When I published my Exploiting the XmlHttpRequest object in IE - 
Referrer spoofing and a lot more..." [1] paper, I only mentioned 
an important attack vector in 1-2 sentences. To quote: "This may 
enable the attacker to conduct various cross-domain attacks 
(XSS), and this is in fact demonstrated for Firefox in [4] (but I 
haven't tested it on IE)."

Well, finally I found the time to demonstrate this vector on IE, 
with several popular forward proxy servers. The results are quite 
powerful, and indicate that the vulnerability is more serious 
than perhaps realized earlier.


Introduction
============

In this write-up, I demonstrate how the security issue discussed 
in [1] can be exploited to force an XSS condition and/or a 
browser cache poisoning condition in IE 6.0 SP2, provided it is 
configured to use a forward proxy server (the attack was verified 
on Squid 2.5.STABLE10-NT, Apache/2.0.55 mod_proxy and Sun Java 
System Web Proxy Server 4.0 [AKA SunONE proxy 4.0]) but I believe 
it would practically work on almost all forward proxy servers, 
possibly up to some tweaking in the exploitation code).

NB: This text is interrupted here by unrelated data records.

-- ==== Sys2Proof/Certificates/Slice0/Obligations.lean ====
section
/-! DEFINITION. The statements for the provers: what every command does where its conditions hold, and what every step keeps. -/

set_option Elab.async false

open Sys2Proof Sys2Proof.Machine

/-- Power-on reset, brownout, supply loss and SYS_RESET_N, each with its effect (R71, R58, R379, R72, R73). -/
def Obligations.PowerOnResetPathsRun : Prop :=
  (∀ (s : State) (n : Nat), s.sup.aon = true ∧ 8 ≤ n →
      Runs (.porNAssert n) s [.out, .now, .freeSeq, .mbx, .flt, .alm, .pmu, .reg, .clk, .wake, .sup, .fw, .avail, .hubs, .own, .dsd, .usd, .epqs, .links, .sched, .place, .memb, .fab, .u2d, .u2u, .vig, .fo, .tc, .phy, .pwr, .lane, .guard, .dp, .lio, .test, .therm]
      (fun t => t.sup.porLow = true ∧ t.sup.pwrReq = 0 ∧ t.sup.ready = false ∧ t.alm = s.alm ∧ t.fw.flash = s.fw.flash ∧ ∀ p : Port, (pwrOf t p).psc = false)) ∧
  (∀ (s : State) (n : Nat), s.sup.aon = true ∧ 1000 ≤ n →
      Runs (.vddAonBrownout n) s [.out, .now, .freeSeq, .mbx, .flt, .alm, .pmu, .reg, .clk, .wake, .sup, .fw, .avail, .hubs, .own, .dsd, .usd, .epqs, .links, .sched, .place, .memb, .fab, .u2d, .u2u, .vig, .fo, .tc, .phy, .pwr, .lane, .guard, .dp, .lio, .test, .therm]
      (fun t => t.sup.porLow = true ∧ t.sup.pwrReq = 0 ∧ t.sup.ready = false ∧ t.alm = s.alm ∧ t.fw.flash = s.fw.flash ∧ ∀ p : Port, (pwrOf t p).psc = false)) ∧
  (∀ (s : State), Runs (.laneSupplyLoss) s [.out, .now, .freeSeq, .mbx, .flt, .alm, .pmu, .reg, .clk, .wake, .sup, .fw, .avail, .hubs, .own, .dsd, .usd, .epqs, .links, .sched, .place, .memb, .fab, .u2d, .u2u, .vig, .fo, .tc, .phy, .pwr, .lane, .guard, .dp, .lio, .test, .therm]
      (fun t => t.sup.aon = false ∧ t.pmu.reported = .off ∧ t.alm = s.alm ∧ t.fw.flash = s.fw.flash ∧ ∀ p : Port, (pwrOf t p).psc = false)) ∧
  (∀ (s : State) (b : BootIn), s.sup.porLow = true →
      Runs (.porNRelease b) s [.out, .now, .freeSeq, .mbx, .flt, .alm, .pmu, .reg, .clk, .wake, .sup, .fw, .avail, .hubs, .own, .dsd, .usd, .epqs, .links, .sched, .place, .memb, .fab, .u2d, .u2u, .vig, .fo, .tc, .phy, .pwr, .lane, .guard, .dp, .lio, .test, .therm]
      (fun t => t = bootCold b (fresh s))) ∧
  (∀ (s : State) (n : Nat) (ok : Bool), 8 ≤ n ∧ s.sup.aon = true ∧ s.sup.porLow = false ∧ s.sup.mainOn = true ∧ s.sup.ballsFloat = false ∧ s.sup.sysLow = false →
      Runs (.sysResetNFall n ok) s [.out, .pmu, .sup, .hubs, .dsd, .usd, .place, .vig, .lio, .test]
      (fun t => t.sup.sysLow = true ∧ t.sup.ready = false ∧ t.sup.selfRefresh = true ∧ (s.sup.selfRefresh = false ∧ s.sup.ready = true → t.sup.retained = ok) ∧ t.sup.enginesHeld = true ∧ t.pmu.reported = .boot)) ∧
  (∀ (s : State) (b : BootIn), s.sup.sysLow = true →
      Runs (.sysResetNRise b) s [.out, .freeSeq, .mbx, .flt, .alm, .pmu, .reg, .clk, .wake, .sup, .fw, .avail, .hubs, .own, .dsd, .usd, .epqs, .links, .sched, .place, .memb, .fab, .u2d, .u2u, .vig, .fo, .tc, .phy, .pwr, .lane, .dp, .lio, .test]
      (fun t => t = bootWarm .sysReset b (fresh s))) ∧
  (∀ (s : State) (ok : Bool) (b : BootIn) (x : Nat), s.sup.restartAt = some x →
      Runs (.plannedWarmRestart ok b) s [.out, .now, .freeSeq, .mbx, .flt, .alm, .pmu, .reg, .clk, .wake, .sup, .fw, .avail, .hubs, .own, .dsd, .usd, .epqs, .links, .sched, .place, .memb, .fab, .u2d, .u2u, .vig, .fo, .tc, .phy, .pwr, .lane, .dp, .lio, .test]
      (fun t => t = bootWarm .fwActivate b (selfRefreshIn ok (holdEngines (advanceTo x (fresh s))))))

/-- Boot completion, the upstream connect, recovery loading and trial confirmation, each with its effect (R83, R82, R81, R80).
-/
def Obligations.BootAndRecoveryRun : Prop :=
  (∀ (s : State) (a : Option RegBoot), s.pmu.reported = .boot ∧ s.sup.ready = true ∧ s.sup.sysLow = false →
      Runs (.bootComplete a) s [.out, .freeSeq, .mbx, .flt, .alm, .pmu, .reg, .clk, .sup, .fw, .avail, .hubs, .own, .dsd, .usd, .epqs, .links, .sched, .place, .memb, .fab, .u2d, .vig, .fo, .tc, .phy, .pwr, .lane, .dp, .lio, .test]
      (fun t => t = bootEnds a (fresh s))) ∧
  (∀ (s : State) (u : US), mayConnect s u = true →
      Runs (.upstreamConnect u) s [.out, .hubs, .usd]
      (fun t => (hubOf t u).connected = true ∧ (hubOf t u).active = (hubOf s u).conf ∧ (usOf t u).pullup = true ∧ (usOf t u).ssTerm = true)) ∧
  (∀ (s : State), inRecovery s = true ∧ 1 ≤ s.fw.recLength ∧ s.fw.recLength ≤ 65536 →
      Runs (.recovLoad) s [.out, .fw]
      (fun t => t.fw.recTaken = s.fw.recTaken + s.fw.recLength ∧ t.fw.recImage = memWrite 0 s.fw.recImage s.fw.recOffset (memRead 0 s.mbx.mem 0 s.fw.recLength))) ∧
  (∀ (s : State) (b : BootIn), inRecovery s = true →
      Runs (.recovFinish b) s [.out, .freeSeq, .mbx, .flt, .alm, .pmu, .clk, .sup, .fw, .avail, .hubs, .dsd, .usd, .epqs, .links, .sched, .place, .memb, .fab, .u2d, .vig, .tc, .phy, .pwr, .dp, .lio, .test]
      (fun t => t = (if verifyStep (fresh s) (0, s.fw.recImage, 0) = 0 then bootRest b { fresh s with fw := { runImage 2 (0, s.fw.recImage, 0) s.fw with recDone := true, recFail := false, recStep := 0, trial := false } } else { fresh s with fw := { s.fw with recFail := true, recStep := verifyStep (fresh s) (0, s.fw.recImage, 0) } }))) ∧
  (∀ (s : State), inRecovery s = true →
      Runs (.recovAbort) s [.out, .fw]
      (fun t => t.fw.recImage = [] ∧ t.fw.recTaken = 0 ∧ t.fw.recFail = false ∧ t.fw.recStep = 0)) ∧
  (∀ (s : State) (x : Nat), s.fw.trialFrom = some x ∧ s.fw.trial = true ∧ trialMode s.pmu.reported = true ∧ allConnectedOnce s = true ∧ almExhausted s.alm (rollbackWrites s) = false →
      Runs (.trialConfirm) s [.out, .now, .alm, .fw]
      (fun t => t = confirmSteps (advanceTo (x + (600000000000 - s.fw.trialRun)) (fresh s))))

/-- Supply, reference, PLL and AON events and the regulator polls, each with its effect (R57, R67, R70, R408, R69, R65). -/
def Obligations.ClockAndRegulatorEventsRun : Prop :=
  (∀ (s : State), mainUp s = true ∧ s.sup.ballsFloat = false →
      Runs (.vddio1v8Loss) s [.out, .freeSeq, .mbx, .flt, .alm, .pmu, .clk, .sup, .fw, .avail, .hubs, .dsd, .usd, .epqs, .links, .sched, .place, .memb, .fab, .u2d, .vig, .tc, .phy, .pwr, .dp, .lio, .test]
      (fun t => t = fault .pmu 8 (blockId .pmu) (kickLow 1 (kickLow 0 (allPscLow { fresh s with sup := { s.sup with ballsFloat := true } }))))) ∧
  (∀ (s : State) (n : Nat), mainUp s = true ∧ 2000 ≤ n ∧ s.pmu.inProg = none ∧ s.pmu.change = none →
      Runs (.corePgLow n) s [.out, .freeSeq, .mbx, .flt, .alm, .pmu, .clk, .sup, .fw, .avail, .hubs, .dsd, .usd, .epqs, .links, .sched, .place, .memb, .fab, .u2d, .vig, .tc, .phy, .pwr, .dp, .lio, .test]
      (fun t => t = fatal .pmu 9 { fresh s with sup := { s.sup with corePg := false } })) ∧
  (∀ (s : State) (n : Nat), mainUp s = true ∧ 4000 ≤ n ∧ s.clk.refLost = none →
      Runs (.ref25Loss n) s [.out, .freeSeq, .mbx, .flt, .alm, .pmu, .clk, .fw, .avail, .hubs, .dsd, .usd, .epqs, .links, .sched, .place, .memb, .fab, .u2d, .vig, .tc, .phy, .pwr, .dp, .lio, .test]
      (fun t => t = fault .cru 8 (blockId .cru) (linksStop { fresh s with clk := { s.clk with refLost := some s.now, refBack := none, frac := 0 }, pmu := { s.pmu with clkOpp := 1 } }))) ∧
  (∀ (s : State) (w : Pll), mainUp s = true →
      Runs (.pllUnlock w) s [.out, .freeSeq, .mbx, .flt, .alm, .pmu, .clk, .fw, .avail, .hubs, .dsd, .usd, .epqs, .links, .sched, .place, .memb, .fab, .u2d, .vig, .tc, .phy, .pwr, .dp, .lio, .test]
      (fun t => t = (match w with | .core => fault .cru 9 (blockId .cru) { fresh s with clk := { s.clk with corePllLock := false } } | .tb => fault .cru 9 (blockId .cru) { fresh s with clk := { s.clk with tbPllLock := false } } | .ssTx => fault .cru 10 (blockId .cru) { fresh s with clk := { s.clk with ssPllLock := false } }))) ∧
  (∀ (s : State) (n : Nat), s.sup.aon = true ∧ s.sup.porLow = false ∧ 2000000 ≤ n ∧ s.clk.fallback = false →
      Runs (.xtal32kFail n) s [.out, .freeSeq, .mbx, .flt, .alm, .pmu, .clk, .fw, .avail, .hubs, .dsd, .usd, .epqs, .links, .sched, .place, .memb, .fab, .u2d, .vig, .tc, .phy, .pwr, .dp, .lio, .test]
      (fun t => t = fault .lovage 8 (blockId .lovage) { fresh s with clk := { s.clk with fallback := true } })) ∧
  (∀ (s : State) (n : Nat), s.sup.aon = true ∧ s.sup.porLow = false ∧ 1000000000 ≤ n →
      Runs (.xtal32kSwitchToCrystal n) s [.out, .clk]
      (fun t => t = { s with out := [], clk := { s.clk with fallback := false } })) ∧
  (∀ (s : State) (n : Nat), mainUp s = true ∧ s.clk.tbOn = true ∧ s.clk.refLost = none →
      Runs (.aonRcCalibration n) s [.out, .clk]
      (fun t => t = { s with out := [], clk := { s.clk with calE6 := n } })) ∧
  (∀ (s : State) (n : Nat), s.sup.aon = true ∧ s.sup.porLow = false ∧ 1000000 ≤ n →
      Runs (.aonLow n) s [.out, .freeSeq, .mbx, .flt, .alm, .pmu, .clk, .fw, .avail, .hubs, .dsd, .usd, .epqs, .links, .sched, .place, .memb, .fab, .u2d, .vig, .tc, .phy, .pwr, .dp, .lio, .test]
      (fun t => t = fault .lovage 9 (blockId .lovage) (fresh s))) ∧
  (∀ (s : State) (w : BitVec 16) (n : Nat) (v i : Byte), regPolled s = true →
      Runs (.coreRegStatusPoll w n v i) s [.out, .freeSeq, .mbx, .flt, .alm, .pmu, .reg, .clk, .fw, .avail, .hubs, .dsd, .usd, .epqs, .links, .sched, .place, .memb, .fab, .u2d, .vig, .tc, .phy, .pwr, .dp, .lio, .test]
      (fun t => t = (let s1 := { fresh s with reg := { s.reg with status := w, iout := n, statusVout := (if statusFault w then v else s.reg.statusVout), statusIout := (if statusFault w then i else s.reg.statusIout) } }; if statusFault w = true ∧ s.sup.corePg = true then pmbWrite 0x03 [] (fault .pmu 12 (blockId .pmu) s1) else s1))) ∧
  (∀ (s : State) (n : Nat), regPolled s = true →
      Runs (.coreRegTempPoll n) s [.out, .reg]
      (fun t => t = { s with out := [], reg := { s.reg with temp := n } }))
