-- ==== Sys2Proof/Laws/Frames.lean ====
section
/-! SUPPORT. Frame lemmas: for each operation on the state, in the order in which they call each other, the parts it may touch. A part
whose name stands in no hypothesis reads after the operation as before. -/

set_option Elab.async false

namespace Sys2Proof.Machine


/-! ### Ops -/

@[simp] theorem advanceTo_only (j : Fld) (t : Nat) (s : State) (h_now : j ≠ .now) :
    j.only (advanceTo t s) = j.only s := by
  simp [advanceTo, *]
@[simp] theorem emit_only (j : Fld) (o : Out) (s : State) (h_out : j ≠ .out) :
    j.only (emit o s) = j.only s := by
  simp [emit, *]
@[simp] theorem fresh_only (j : Fld) (s : State) (h_out : j ≠ .out) :
    j.only (fresh s) = j.only s := by
  simp [fresh, *]
@[simp] theorem eventOn_only (j : Fld) (ks : List (Fin 8)) (code : Nat) (payload : List Byte) (s : State) (h_mbx : j ≠ .mbx) :
    j.only (eventOn ks code payload s) = j.only s := by
  simp [eventOn, *]
@[simp] theorem eventAll_only (j : Fld) (skip : List (Fin 8)) (code : Nat) (payload : List Byte) (s : State) (h_mbx : j ≠ .mbx) :
    j.only (eventAll skip code payload s) = j.only s := by
  simp [eventAll, *]

/-! ### Flags -/

@[simp] theorem setRec_only (j : Fld) (b : Block) (r : FltRec) (s : State) (h_flt : j ≠ .flt) :
    j.only (setRec b r s) = j.only s := by
  simp [setRec, *]

/-! ### Latch -/

@[simp] theorem faultEvent_only (j : Fld) (b : Block) (reaction : Nat) (s : State) (h_mbx : j ≠ .mbx) :
    j.only (faultEvent b reaction s) = j.only s := by
  simp [faultEvent, *]
@[simp] theorem openShadow_only (j : Fld) (b : Block) (s : State) (h_flt : j ≠ .flt) :
    j.only (openShadow b s) = j.only s := by
  simp [openShadow, *]
@[simp] theorem countCe_only (j : Fld) (b : Block) (s : State) (h_flt : j ≠ .flt) :
    j.only (countCe b s) = j.only s := by
  simp [countCe, *]
@[simp] theorem reactRec_only (j : Fld) (b : Block) (src unit : Nat) (forced : Bool) (c : FClass) (s : State) (h_flt : j ≠ .flt) :
    j.only (reactRec b src unit forced c s) = j.only s := by
  unfold reactRec
  (try simp [*]) <;> repeat' ((first | split | intro _) <;> try simp [*])
@[simp] theorem raiseRec_only (j : Fld) (b : Block) (src unit : Nat) (forced persistent : Bool) (s : State) (h_mbx : j ≠ .mbx)
    (h_flt : j ≠ .flt) :
    j.only (raiseRec b src unit forced persistent s).1 = j.only s := by
  unfold raiseRec
  (try simp [*]) <;> repeat' ((first | split | intro _) <;> try simp [*])
@[simp] theorem ackBlock_only (j : Fld) (b : Block) (s : State) (h_flt : j ≠ .flt) :
    j.only (ackBlock b s) = j.only s := by
  simp [ackBlock, *]
@[simp] theorem ceClear_only (j : Fld) (b : Block) (s : State) (h_flt : j ≠ .flt) :
    j.only (ceClear b s) = j.only s := by
  simp [ceClear, *]

/-! ### Operands -/

@[simp] theorem postReply_only (j : Fld) (op : Nat) (r : Req) (rep : Reply) (s : State) (h_mbx : j ≠ .mbx) :
    j.only (postReply op r rep s) = j.only s := by
  simp [postReply, *]
@[simp] theorem runCmd_only (j : Fld) (c : CmdSpec) (f : Req → State → State × Reply) (r : Req) (s : State)
    (hf : ∀ r t, j.only (f r t).1 = j.only t) (h_out : j ≠ .out) (h_mbx : j ≠ .mbx) :
    j.only (runCmd c f r s) = j.only s := by
  unfold runCmd
  (try simp [*]) <;> repeat' ((first | split | intro _) <;> try simp [*])
@[simp] theorem finalOf_only (j : Fld) (a : Machine.Acc) (status : Nat) (payload : List Byte) (s : State) (h_mbx : j ≠ .mbx) :
    j.only (finalOf a status payload s) = j.only s := by
  simp [finalOf, *]
@[simp] theorem finalCpl_only (j : Fld) (k : AccKey) (status : Nat) (payload : List Byte) (s : State) (h_mbx : j ≠ .mbx) :
    j.only (finalCpl k status payload s) = j.only s := by
  simp [finalCpl, *]

/-! ### Transport -/

@[simp] theorem onMbx_only (j : Fld) (f : Mbx → Mbx) (s : State) (h_out : j ≠ .out) (h_mbx : j ≠ .mbx) :
    j.only (onMbx f s) = j.only s := by
  unfold onMbx
  ((try simp [*]) <;> repeat' ((first | split | intro _) <;> try simp [*])) <;> (cases j <;> first | rfl | contradiction)
@[simp] theorem pecError_only (j : Fld) (s : State) (h_out : j ≠ .out) (h_mbx : j ≠ .mbx) :
    j.only (pecError s) = j.only s := by
  simp [pecError, *]

/-! ### AlmanacCmds -/

@[simp] theorem cmdAlmanacRead_only (j : Fld) (r : Req) (s : State) :
    j.only (cmdAlmanacRead r s).1 = j.only s := by
  simp [cmdAlmanacRead, *]
@[simp] theorem cmdAlmanacWear_only (j : Fld) (r : Req) (s : State) :
    j.only (cmdAlmanacWear r s).1 = j.only s := by
  simp [cmdAlmanacWear, *]

/-! ### SystemCmds -/

@[simp] theorem cmdIdentify_only (j : Fld) (r : Req) (s : State) :
    j.only (cmdIdentify r s).1 = j.only s := by
  simp [cmdIdentify, *]
@[simp] theorem cmdModeStatus_only (j : Fld) (r : Req) (s : State) :
    j.only (cmdModeStatus r s).1 = j.only s := by
  simp [cmdModeStatus, *]
@[simp] theorem cmdLaneTimeRead_only (j : Fld) (r : Req) (s : State) :
    j.only (cmdLaneTimeRead r s).1 = j.only s := by
  simp [cmdLaneTimeRead, *]
@[simp] theorem cmdWakeRecordRead_only (j : Fld) (r : Req) (s : State) :
    j.only (cmdWakeRecordRead r s).1 = j.only s := by
  simp [cmdWakeRecordRead, *]
@[simp] theorem cmdEcho_only (j : Fld) (r : Req) (s : State) :
    j.only (cmdEcho r s).1 = j.only s := by
  simp [cmdEcho, *]

/-! ### Firmware -/

@[simp] theorem confirmSteps_only (j : Fld) (s : State) (h_alm : j ≠ .alm) (h_fw : j ≠ .fw) :
    j.only (confirmSteps s) = j.only s := by
  simp [confirmSteps, *]
@[simp] theorem cmdFwStage_only (j : Fld) (r : Req) (s : State) (h_fw : j ≠ .fw) :
    j.only (cmdFwStage r s).1 = j.only s := by
  unfold cmdFwStage
  (try simp [*]) <;> repeat' ((first | split | intro _) <;> try simp [*])
@[simp] theorem finishFwStage_only (j : Fld) (s : State) (h_mbx : j ≠ .mbx) :
    j.only (finishFwStage s) = j.only s := by
  unfold finishFwStage
  (try simp [*]) <;> repeat' ((first | split | intro _) <;> try simp [*])
@[simp] theorem doFwStage_only (j : Fld) (r : Req) (s : State) (h_out : j ≠ .out) (h_mbx : j ≠ .mbx) (h_fw : j ≠ .fw) :
    j.only (doFwStage r s) = j.only s := by
  simp [doFwStage, *]
@[simp] theorem cmdFwActivate_only (j : Fld) (r : Req) (s : State) (h_alm : j ≠ .alm) (h_sup : j ≠ .sup) (h_fw : j ≠ .fw) :
    j.only (cmdFwActivate r s).1 = j.only s := by
  unfold cmdFwActivate
  (try simp [*]) <;> repeat' ((first | split | intro _) <;> try simp [*])
@[simp] theorem finishFwActivate_only (j : Fld) (s : State) (h_mbx : j ≠ .mbx) :
    j.only (finishFwActivate s) = j.only s := by
  simp [finishFwActivate, *]
@[simp] theorem doFwActivate_only (j : Fld) (r : Req) (s : State) (h_out : j ≠ .out) (h_mbx : j ≠ .mbx) (h_alm : j ≠ .alm)
    (h_sup : j ≠ .sup) (h_fw : j ≠ .fw) :
    j.only (doFwActivate r s) = j.only s := by
  simp [doFwActivate, *]
@[simp] theorem cmdFwStatus_only (j : Fld) (r : Req) (s : State) :
    j.only (cmdFwStatus r s).1 = j.only s := by
  simp [cmdFwStatus, *]
@[simp] theorem recovLoad_only (j : Fld) (s : State) (h_fw : j ≠ .fw) :
    j.only (recovLoad s) = j.only s := by
  simp [recovLoad, *]
@[simp] theorem recovAbort_only (j : Fld) (s : State) (h_fw : j ≠ .fw) :
    j.only (recovAbort s) = j.only s := by
  simp [recovAbort, *]

/-! ### ModeOps -/

@[simp] theorem modeFinal_only (j : Fld) (req : Option Nat) (status result : Nat) (s : State) (h_mbx : j ≠ .mbx) :
    j.only (modeFinal req status result s) = j.only s := by
  unfold modeFinal
  (try simp [*]) <;> repeat' ((first | split | intro _) <;> try simp [*])
@[simp] theorem modeEvent_only (j : Fld) (skip : List (Fin 8)) (s : State) (h_mbx : j ≠ .mbx) (h_pmu : j ≠ .pmu) :
    j.only (modeEvent skip s) = j.only s := by
  simp [modeEvent, *]
@[simp] theorem trialTick_only (j : Fld) (old new : Mode) (s : State) (h_fw : j ≠ .fw) :
    j.only (trialTick old new s) = j.only s := by
  unfold trialTick
  (try simp [*]) <;> repeat' ((first | split | intro _) <;> try simp [*])
@[simp] theorem modeFollow_only (j : Fld) (s : State) (h_mbx : j ≠ .mbx) (h_pmu : j ≠ .pmu) :
    j.only (modeFollow s) = j.only s := by
  unfold modeFollow
  (try simp [*]) <;> repeat' ((first | split | intro _) <;> try simp [*])
@[simp] theorem availService_only (j : Fld) (old new : Mode) (s : State) (h_avail : j ≠ .avail) :
    j.only (availService old new s) = j.only s := by
  unfold availService
  (try simp [*]) <;> repeat' ((first | split | intro _) <;> try simp [*])
@[simp] theorem modeSync_only (j : Fld) (s : State) (h_mbx : j ≠ .mbx) (h_pmu : j ≠ .pmu) (h_fw : j ≠ .fw)
    (h_avail : j ≠ .avail) :
    j.only (modeSync s) = j.only s := by
  unfold modeSync
  (try simp [*]) <;> repeat' ((first | split | intro _) <;> try simp [*])
@[simp] theorem availStop_only (j : Fld) (ps : List Nat) (forced : Bool) (s : State) (h_avail : j ≠ .avail) :
    j.only (availStop ps forced s) = j.only s := by
  simp [availStop, *]
@[simp] theorem availGo_only (j : Fld) (p : Nat) (s : State) (h_avail : j ≠ .avail) :
    j.only (availGo p s) = j.only s := by
  simp [availGo, *]
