/-- Where the answer is known, it keeps those parts. -/
theorem Kept.frame {l : List Fld} {s t : State} {r : Res} (h : Kept l s r) (e : r = .next t) : Frame l s t := by
  subst e; exact h

/-- More parts may be listed. -/
theorem Kept.mono {l m : List Fld} {s : State} {r : Res} (h : Kept l s r) (g : ∀ j ∈ l, j ∈ m) : Kept m s r :=
  fun j hj => h j (fun x => hj (g j x))

/-- Such an answer is a next state. -/
theorem Kept.next {l : List Fld} {s : State} {r : Res} (h : Kept l s r) (hl : ∃ j, j ∉ l) : ∃ t, r = .next t ∧ Frame l s t := by
  obtain ⟨j, hj⟩ := hl
  have k := h j hj
  cases r with
  | next t => exact ⟨t, rfl, h⟩
  | fault _ => exact k.elim
  | refused _ => exact k.elim
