-- ==== Sys2Proof/Laws/Fresh.lean ====
section
/-! SUPPORT. A reading of the state does not see the outputs of the command before: each is the same on a state whose outputs are
cleared. -/

set_option Elab.async false

namespace Sys2Proof.Machine
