-- ==== Sys2Proof/Laws/Parts.lean ====
section
/-! SUPPORT. What the operations that most commands call leave, read field by field. -/

set_option Elab.async false

namespace Sys2Proof.Machine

The root cause is the fact that 2 requests can be injected via 
the XmlHttpRequest object (henceforth XHR; a key component of the 
AJAX technology), coupled with the fact that IE sends requests 
for different hosts on the same TCP connection when it uses a 
forward proxy server.

The attack idea is simple: the user visits the malicious website, 
and it, using an XHR object, injects 2 requests (where the 
browser thinks only one request is present) through the proxy 
server, to the malicious website. The proxy sends back 2 
responses, the browser consumes one for the XHR object, and then 
the malicious Javascript code forces the browser to send another 
request (to the target website). This request is then matched to 
the 2nd response (queued at the browser response queue), and thus 
we have the XSS condition and the browser cache poisoning 
condition (which is effectively a "local defacement", at the 
browser level).

The XSS vector was in fact outlined by Yutaka Oiwa for FireFox 
1.0.6 in [2] - and that advisory was also originally referenced 
in [1], yet it is unclear whether Yutaka Oiwa actually lab-tested 
this particular XSS (and browser cache poisoning) attack.

Please note: this is not a new vulnerability per-se; the basic 
exploitation was discussed in [1] (and in [2] for FireFox) almost 
8 months ago. And the basic flaw in IE's implementation of XHR 
was discussed in [3] over THREE years ago. This is merely a 
demonstration of possible outcomes (=attack vectors). Yet I think 
that their gravity justifies this write-up.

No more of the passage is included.